> [TASK TO COMPLETE] Find the line that contains "s.outs ++ [x] := rfl" in the entries below. Write out that line and all that follow it, unchanged and alone.

▽

theorem Field.key_ne_idx {f g : Field} (hf : f.lo < 1024) (hg : g.lo < 1024) (of : f.ofs < 4096) (og : g.ofs < 4096) {w w' : Nat}
    (hw : w < 4096) (hw' : w' < 4096) {i j : Nat} (h : i ≠ j) : f.key w i ≠ g.key w' j := by
  unfold Field.key; omega

/-! ## wr -/

/-- A field reads back what was stored in it, cut to its width. -/
@[simp] theorem State.rd_wr_same (w : Nat) (f : Field) (v i : Nat) : (s.wr w f v i).rd w f i = v % 2 ^ f.width := by
  simp [State.rd, State.wr]

/-- A store leaves every other field, window and entry. -/
theorem State.rd_wr_other {w w' : Nat} {f g : Field} {i j : Nat} (h : f.key w i ≠ g.key w' j) (v : Nat) :
    (s.wr w f v i).rd w' g j = s.rd w' g j := by
  simp [State.rd, State.wr, look_store_other _ h]

theorem State.rd_wr_ofs {f g : Field} (hf : f.lo < 1024) (hg : g.lo < 1024) (h : f.ofs % 4096 ≠ g.ofs % 4096) (w w' v i j : Nat) :
    (s.wr w f v i).rd w' g j = s.rd w' g j := s.rd_wr_other (Field.key_ne_ofs hf hg h w w' i j) v

theorem State.rd_wr_lo {f g : Field} (hf : f.lo < 1024) (hg : g.lo < 1024) (h : f.lo ≠ g.lo) (w w' v i j : Nat) :
    (s.wr w f v i).rd w' g j = s.rd w' g j := s.rd_wr_other (Field.key_ne_lo hf hg h w w' i j) v

theorem State.rd_wr_win {f g : Field} (hf : f.lo < 1024) (hg : g.lo < 1024) (of : f.ofs < 4096) (og : g.ofs < 4096) {w w' : Nat}
    (h : w % 4096 ≠ w' % 4096) (v i j : Nat) : (s.wr w f v i).rd w' g j = s.rd w' g j :=
  s.rd_wr_other (Field.key_ne_win hf hg of og h i j) v

theorem State.rd_congr {s t : State} (h : t.regs = s.regs) (w : Nat) (f : Field) (i : Nat) : t.rd w f i = s.rd w f i := by
  simp [State.rd, h]

@[simp] theorem State.rd_setWbuf (v) (w : Nat) (f : Field) (i : Nat) : (s.setWbuf v).rd w f i = s.rd w f i := rfl
@[simp] theorem State.rd_setParity (v) (w : Nat) (f : Field) (i : Nat) : (s.setParity v).rd w f i = s.rd w f i := rfl
@[simp] theorem State.rd_setHolds (v) (w : Nat) (f : Field) (i : Nat) : (s.setHolds v).rd w f i = s.rd w f i := rfl
@[simp] theorem State.rd_setFans (v) (w : Nat) (f : Field) (i : Nat) : (s.setFans v).rd w f i = s.rd w f i := rfl
@[simp] theorem State.rd_setHost (v) (w : Nat) (f : Field) (i : Nat) : (s.setHost v).rd w f i = s.rd w f i := rfl
@[simp] theorem State.rd_setCfg (v) (w : Nat) (f : Field) (i : Nat) : (s.setCfg v).rd w f i = s.rd w f i := rfl
@[simp] theorem State.rd_setBench (v) (w : Nat) (f : Field) (i : Nat) : (s.setBench v).rd w f i = s.rd w f i := rfl
@[simp] theorem State.rd_setFab (v) (w : Nat) (f : Field) (i : Nat) : (s.setFab v).rd w f i = s.rd w f i := rfl
@[simp] theorem State.rd_setEth (v) (w : Nat) (f : Field) (i : Nat) : (s.setEth v).rd w f i = s.rd w f i := rfl
@[simp] theorem State.rd_setTbl (v) (w : Nat) (f : Field) (i : Nat) : (s.setTbl v).rd w f i = s.rd w f i := rfl
@[simp] theorem State.rd_setFlt (v) (w : Nat) (f : Field) (i : Nat) : (s.setFlt v).rd w f i = s.rd w f i := rfl
@[simp] theorem State.rd_setAx0 (v) (w : Nat) (f : Field) (i : Nat) : (s.setAx0 v).rd w f i = s.rd w f i := rfl
@[simp] theorem State.rd_setPins (v) (w : Nat) (f : Field) (i : Nat) : (s.setPins v).rd w f i = s.rd w f i := rfl
@[simp] theorem State.rd_setPwr (v) (w : Nat) (f : Field) (i : Nat) : (s.setPwr v).rd w f i = s.rd w f i := rfl
@[simp] theorem State.rd_setBody (v) (w : Nat) (f : Field) (i : Nat) : (s.setBody v).rd w f i = s.rd w f i := rfl
@[simp] theorem State.rd_setCan (v) (w : Nat) (f : Field) (i : Nat) : (s.setCan v).rd w f i = s.rd w f i := rfl
@[simp] theorem State.rd_setLin (v) (w : Nat) (f : Field) (i : Nat) : (s.setLin v).rd w f i = s.rd w f i := rfl
@[simp] theorem State.rd_setWake (v) (w : Nat) (f : Field) (i : Nat) : (s.setWake v).rd w f i = s.rd w f i := rfl
@[simp] theorem State.rd_setGuard (v) (w : Nat) (f : Field) (i : Nat) : (s.setGuard v).rd w f i = s.rd w f i := rfl
@[simp] theorem State.rd_setGw (v) (w : Nat) (f : Field) (i : Nat) : (s.setGw v).rd w f i = s.rd w f i := rfl
@[simp] theorem State.rd_setTrust (v) (w : Nat) (f : Field) (i : Nat) : (s.setTrust v).rd w f i = s.rd w f i := rfl
@[simp] theorem State.rd_setStamps (v) (w : Nat) (f : Field) (i : Nat) : (s.setStamps v).rd w f i = s.rd w f i := rfl
@[simp] theorem State.rd_setAxes (v) (w : Nat) (f : Field) (i : Nat) : (s.setAxes v).rd w f i = s.rd w f i := rfl
@[simp] theorem State.rd_setEvp (v) (w : Nat) (f : Field) (i : Nat) : (s.setEvp v).rd w f i = s.rd w f i := rfl
@[simp] theorem State.rd_setUpd (v) (w : Nat) (f : Field) (i : Nat) : (s.setUpd v).rd w f i = s.rd w f i := rfl
@[simp] theorem State.rd_setDrk (v) (w : Nat) (f : Field) (i : Nat) : (s.setDrk v).rd w f i = s.rd w f i := rfl
@[simp] theorem State.rd_setLeg (v) (w : Nat) (f : Field) (i : Nat) : (s.setLeg v).rd w f i = s.rd w f i := rfl
@[simp] theorem State.rd_setClk (v) (w : Nat) (f : Field) (i : Nat) : (s.setClk v).rd w f i = s.rd w f i := rfl
@[simp] theorem State.rd_setDraws (v) (w : Nat) (f : Field) (i : Nat) : (s.setDraws v).rd w f i = s.rd w f i := rfl
@[simp] theorem State.rd_setOuts (v) (w : Nat) (f : Field) (i : Nat) : (s.setOuts v).rd w f i = s.rd w f i := rfl
@[simp] theorem State.rd_setPending (v) (w : Nat) (f : Field) (i : Nat) : (s.setPending v).rd w f i = s.rd w f i := rfl

/-! ## wr -/

@[simp] theorem State.wr_wbuf (w : Nat) (f : Field) (v i : Nat) : (s.wr w f v i).wbuf = s.wbuf := rfl
@[simp] theorem State.wr_parity (w : Nat) (f : Field) (v i : Nat) : (s.wr w f v i).parity = s.parity := rfl
@[simp] theorem State.wr_holds (w : Nat) (f : Field) (v i : Nat) : (s.wr w f v i).holds = s.holds := rfl
@[simp] theorem State.wr_fans (w : Nat) (f : Field) (v i : Nat) : (s.wr w f v i).fans = s.fans := rfl
@[simp] theorem State.wr_host (w : Nat) (f : Field) (v i : Nat) : (s.wr w f v i).host = s.host := rfl
@[simp] theorem State.wr_cfg (w : Nat) (f : Field) (v i : Nat) : (s.wr w f v i).cfg = s.cfg := rfl
@[simp] theorem State.wr_bench (w : Nat) (f : Field) (v i : Nat) : (s.wr w f v i).bench = s.bench := rfl
@[simp] theorem State.wr_fab (w : Nat) (f : Field) (v i : Nat) : (s.wr w f v i).fab = s.fab := rfl
@[simp] theorem State.wr_eth (w : Nat) (f : Field) (v i : Nat) : (s.wr w f v i).eth = s.eth := rfl
@[simp] theorem State.wr_tbl (w : Nat) (f : Field) (v i : Nat) : (s.wr w f v i).tbl = s.tbl := rfl
@[simp] theorem State.wr_flt (w : Nat) (f : Field) (v i : Nat) : (s.wr w f v i).flt = s.flt := rfl
@[simp] theorem State.wr_ax0 (w : Nat) (f : Field) (v i : Nat) : (s.wr w f v i).ax0 = s.ax0 := rfl
@[simp] theorem State.wr_pins (w : Nat) (f : Field) (v i : Nat) : (s.wr w f v i).pins = s.pins := rfl
@[simp] theorem State.wr_pwr (w : Nat) (f : Field) (v i : Nat) : (s.wr w f v i).pwr = s.pwr := rfl
@[simp] theorem State.wr_body (w : Nat) (f : Field) (v i : Nat) : (s.wr w f v i).body = s.body := rfl
@[simp] theorem State.wr_can (w : Nat) (f : Field) (v i : Nat) : (s.wr w f v i).can = s.can := rfl
@[simp] theorem State.wr_lin (w : Nat) (f : Field) (v i : Nat) : (s.wr w f v i).lin = s.lin := rfl
@[simp] theorem State.wr_wake (w : Nat) (f : Field) (v i : Nat) : (s.wr w f v i).wake = s.wake := rfl
@[simp] theorem State.wr_guard (w : Nat) (f : Field) (v i : Nat) : (s.wr w f v i).guard = s.guard := rfl
@[simp] theorem State.wr_gw (w : Nat) (f : Field) (v i : Nat) : (s.wr w f v i).gw = s.gw := rfl
@[simp] theorem State.wr_trust (w : Nat) (f : Field) (v i : Nat) : (s.wr w f v i).trust = s.trust := rfl
@[simp] theorem State.wr_stamps (w : Nat) (f : Field) (v i : Nat) : (s.wr w f v i).stamps = s.stamps := rfl
@[simp] theorem State.wr_axes (w : Nat) (f : Field) (v i : Nat) : (s.wr w f v i).axes = s.axes := rfl
@[simp] theorem State.wr_evp (w : Nat) (f : Field) (v i : Nat) : (s.wr w f v i).evp = s.evp := rfl
@[simp] theorem State.wr_upd (w : Nat) (f : Field) (v i : Nat) : (s.wr w f v i).upd = s.upd := rfl
@[simp] theorem State.wr_drk (w : Nat) (f : Field) (v i : Nat) : (s.wr w f v i).drk = s.drk := rfl
@[simp] theorem State.wr_leg (w : Nat) (f : Field) (v i : Nat) : (s.wr w f v i).leg = s.leg := rfl
@[simp] theorem State.wr_clk (w : Nat) (f : Field) (v i : Nat) : (s.wr w f v i).clk = s.clk := rfl
@[simp] theorem State.wr_draws (w : Nat) (f : Field) (v i : Nat) : (s.wr w f v i).draws = s.draws := rfl
@[simp] theorem State.wr_outs (w : Nat) (f : Field) (v i : Nat) : (s.wr w f v i).outs = s.outs := rfl
@[simp] theorem State.wr_pending (w : Nat) (f : Field) (v i : Nat) : (s.wr w f v i).pending = s.pending := rfl

/-! ## emit -/

@[simp] theorem State.emit_regs (x : Output) : (s.emit x).regs = s.regs := rfl
@[simp] theorem State.emit_wbuf (x : Output) : (s.emit x).wbuf = s.wbuf := rfl
@[simp] theorem State.emit_parity (x : Output) : (s.emit x).parity = s.parity := rfl
@[simp] theorem State.emit_holds (x : Output) : (s.emit x).holds = s.holds := rfl
@[simp] theorem State.emit_fans (x : Output) : (s.emit x).fans = s.fans := rfl
@[simp] theorem State.emit_host (x : Output) : (s.emit x).host = s.host := rfl
@[simp] theorem State.emit_cfg (x : Output) : (s.emit x).cfg = s.cfg := rfl
@[simp] theorem State.emit_bench (x : Output) : (s.emit x).bench = s.bench := rfl
@[simp] theorem State.emit_fab (x : Output) : (s.emit x).fab = s.fab := rfl
@[simp] theorem State.emit_eth (x : Output) : (s.emit x).eth = s.eth := rfl
@[simp] theorem State.emit_tbl (x : Output) : (s.emit x).tbl = s.tbl := rfl
@[simp] theorem State.emit_flt (x : Output) : (s.emit x).flt = s.flt := rfl
@[simp] theorem State.emit_ax0 (x : Output) : (s.emit x).ax0 = s.ax0 := rfl
@[simp] theorem State.emit_pins (x : Output) : (s.emit x).pins = s.pins := rfl
@[simp] theorem State.emit_pwr (x : Output) : (s.emit x).pwr = s.pwr := rfl
@[simp] theorem State.emit_body (x : Output) : (s.emit x).body = s.body := rfl
@[simp] theorem State.emit_can (x : Output) : (s.emit x).can = s.can := rfl
@[simp] theorem State.emit_lin (x : Output) : (s.emit x).lin = s.lin := rfl
@[simp] theorem State.emit_wake (x : Output) : (s.emit x).wake = s.wake := rfl
@[simp] theorem State.emit_guard (x : Output) : (s.emit x).guard = s.guard := rfl
@[simp] theorem State.emit_gw (x : Output) : (s.emit x).gw = s.gw := rfl
@[simp] theorem State.emit_trust (x : Output) : (s.emit x).trust = s.trust := rfl
@[simp] theorem State.emit_stamps (x : Output) : (s.emit x).stamps = s.stamps := rfl
@[simp] theorem State.emit_axes (x : Output) : (s.emit x).axes = s.axes := rfl
@[simp] theorem State.emit_evp (x : Output) : (s.emit x).evp = s.evp := rfl
@[simp] theorem State.emit_upd (x : Output) : (s.emit x).upd = s.upd := rfl
@[simp] theorem State.emit_drk (x : Output) : (s.emit x).drk = s.drk := rfl
@[simp] theorem State.emit_leg (x : Output) : (s.emit x).leg = s.leg := rfl
@[simp] theorem State.emit_clk (x : Output) : (s.emit x).clk = s.clk := rfl
@[simp] theorem State.emit_draws (x : Output) : (s.emit x).draws = s.draws := rfl
@[simp] theorem State.emit_pending (x : Output) : (s.emit x).pending = s.pending := rfl

/-! ## draw -/

@[simp] theorem State.draw_regs  : (s.draw.2).regs = s.regs := rfl
@[simp] theorem State.draw_wbuf  : (s.draw.2).wbuf = s.wbuf := rfl
@[simp] theorem State.draw_parity  : (s.draw.2).parity = s.parity := rfl
@[simp] theorem State.draw_holds  : (s.draw.2).holds = s.holds := rfl
@[simp] theorem State.draw_fans  : (s.draw.2).fans = s.fans := rfl
@[simp] theorem State.draw_host  : (s.draw.2).host = s.host := rfl
@[simp] theorem State.draw_cfg  : (s.draw.2).cfg = s.cfg := rfl
@[simp] theorem State.draw_bench  : (s.draw.2).bench = s.bench := rfl
@[simp] theorem State.draw_fab  : (s.draw.2).fab = s.fab := rfl
@[simp] theorem State.draw_eth  : (s.draw.2).eth = s.eth := rfl
@[simp] theorem State.draw_tbl  : (s.draw.2).tbl = s.tbl := rfl
@[simp] theorem State.draw_flt  : (s.draw.2).flt = s.flt := rfl
@[simp] theorem State.draw_ax0  : (s.draw.2).ax0 = s.ax0 := rfl
@[simp] theorem State.draw_pins  : (s.draw.2).pins = s.pins := rfl
@[simp] theorem State.draw_pwr  : (s.draw.2).pwr = s.pwr := rfl
@[simp] theorem State.draw_body  : (s.draw.2).body = s.body := rfl
@[simp] theorem State.draw_can  : (s.draw.2).can = s.can := rfl
@[simp] theorem State.draw_lin  : (s.draw.2).lin = s.lin := rfl
@[simp] theorem State.draw_wake  : (s.draw.2).wake = s.wake := rfl
@[simp] theorem State.draw_guard  : (s.draw.2).guard = s.guard := rfl
@[simp] theorem State.draw_gw  : (s.draw.2).gw = s.gw := rfl
@[simp] theorem State.draw_trust  : (s.draw.2).trust = s.trust := rfl
@[simp] theorem State.draw_stamps  : (s.draw.2).stamps = s.stamps := rfl
@[simp] theorem State.draw_axes  : (s.draw.2).axes = s.axes := rfl
@[simp] theorem State.draw_evp  : (s.draw.2).evp = s.evp := rfl
@[simp] theorem State.draw_upd  : (s.draw.2).upd = s.upd := rfl
@[simp] theorem State.draw_drk  : (s.draw.2).drk = s.drk := rfl
@[simp] theorem State.draw_leg  : (s.draw.2).leg = s.leg := rfl
@[simp] theorem State.draw_clk  : (s.draw.2).clk = s.clk := rfl
@[simp] theorem State.draw_outs  : (s.draw.2).outs = s.outs := rfl
@[simp] theorem State.draw_pending  : (s.draw.2).pending = s.pending := rfl

/-! ## fresh -/

@[simp] theorem fresh_regs : (fresh s).regs = s.regs := rfl
@[simp] theorem fresh_wbuf : (fresh s).wbuf = s.wbuf := rfl
@[simp] theorem fresh_parity : (fresh s).parity = s.parity := rfl
@[simp] theorem fresh_holds : (fresh s).holds = s.holds := rfl
@[simp] theorem fresh_fans : (fresh s).fans = s.fans := rfl
@[simp] theorem fresh_host : (fresh s).host = s.host := rfl
@[simp] theorem fresh_cfg : (fresh s).cfg = s.cfg := rfl
@[simp] theorem fresh_bench : (fresh s).bench = s.bench := rfl
@[simp] theorem fresh_fab : (fresh s).fab = s.fab := rfl
@[simp] theorem fresh_eth : (fresh s).eth = s.eth := rfl
@[simp] theorem fresh_tbl : (fresh s).tbl = s.tbl := rfl
@[simp] theorem fresh_flt : (fresh s).flt = s.flt := rfl
@[simp] theorem fresh_ax0 : (fresh s).ax0 = s.ax0 := rfl
@[simp] theorem fresh_pins : (fresh s).pins = s.pins := rfl
@[simp] theorem fresh_pwr : (fresh s).pwr = s.pwr := rfl
@[simp] theorem fresh_body : (fresh s).body = s.body := rfl
@[simp] theorem fresh_can : (fresh s).can = s.can := rfl
@[simp] theorem fresh_lin : (fresh s).lin = s.lin := rfl
@[simp] theorem fresh_wake : (fresh s).wake = s.wake := rfl
@[simp] theorem fresh_guard : (fresh s).guard = s.guard := rfl
@[simp] theorem fresh_gw : (fresh s).gw = s.gw := rfl
@[simp] theorem fresh_trust : (fresh s).trust = s.trust := rfl
@[simp] theorem fresh_stamps : (fresh s).stamps = s.stamps := rfl
@[simp] theorem fresh_axes : (fresh s).axes = s.axes := rfl
@[simp] theorem fresh_evp : (fresh s).evp = s.evp := rfl
@[simp] theorem fresh_upd : (fresh s).upd = s.upd := rfl
@[simp] theorem fresh_drk : (fresh s).drk = s.drk := rfl
@[simp] theorem fresh_leg : (fresh s).leg = s.leg := rfl
@[simp] theorem fresh_clk : (fresh s).clk = s.clk := rfl
@[simp] theorem fresh_draws : (fresh s).draws = s.draws := rfl
@[simp] theorem fresh_pending : (fresh s).pending = s.pending := rfl
@[simp] theorem fresh_outs : (fresh s).outs = [] := rfl
@[simp] theorem fresh_rd (w : Nat) (f : Field) (i : Nat) : (fresh s).rd w f i = s.rd w f i := rfl
@[simp] theorem fresh_gxOn : (fresh s).gxOn = s.gxOn := rfl
@[simp] theorem fresh_fresh : fresh (fresh s) = fresh s := rfl
@[simp] theorem State.emit_rd (x : Output) (w : Nat) (f : Field) (i : Nat) : (s.emit x).rd w f i = s.rd w f i := rfl
@[simp] theorem State.emit_outs (x : Output) : (s.emit x).outs = s.outs ++ [x] := rfl
@[simp] theorem fresh_reaches (init : Nat) : (fresh s).reaches init = s.reaches init := rfl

△

> [EXERCISE RESULT]
@[simp] theorem State.emit_outs (x : Output) : (s.emit x).outs = s.outs ++ [x] := rfl
@[simp] theorem fresh_reaches (init : Nat) : (fresh s).reaches init = s.reaches init := rfl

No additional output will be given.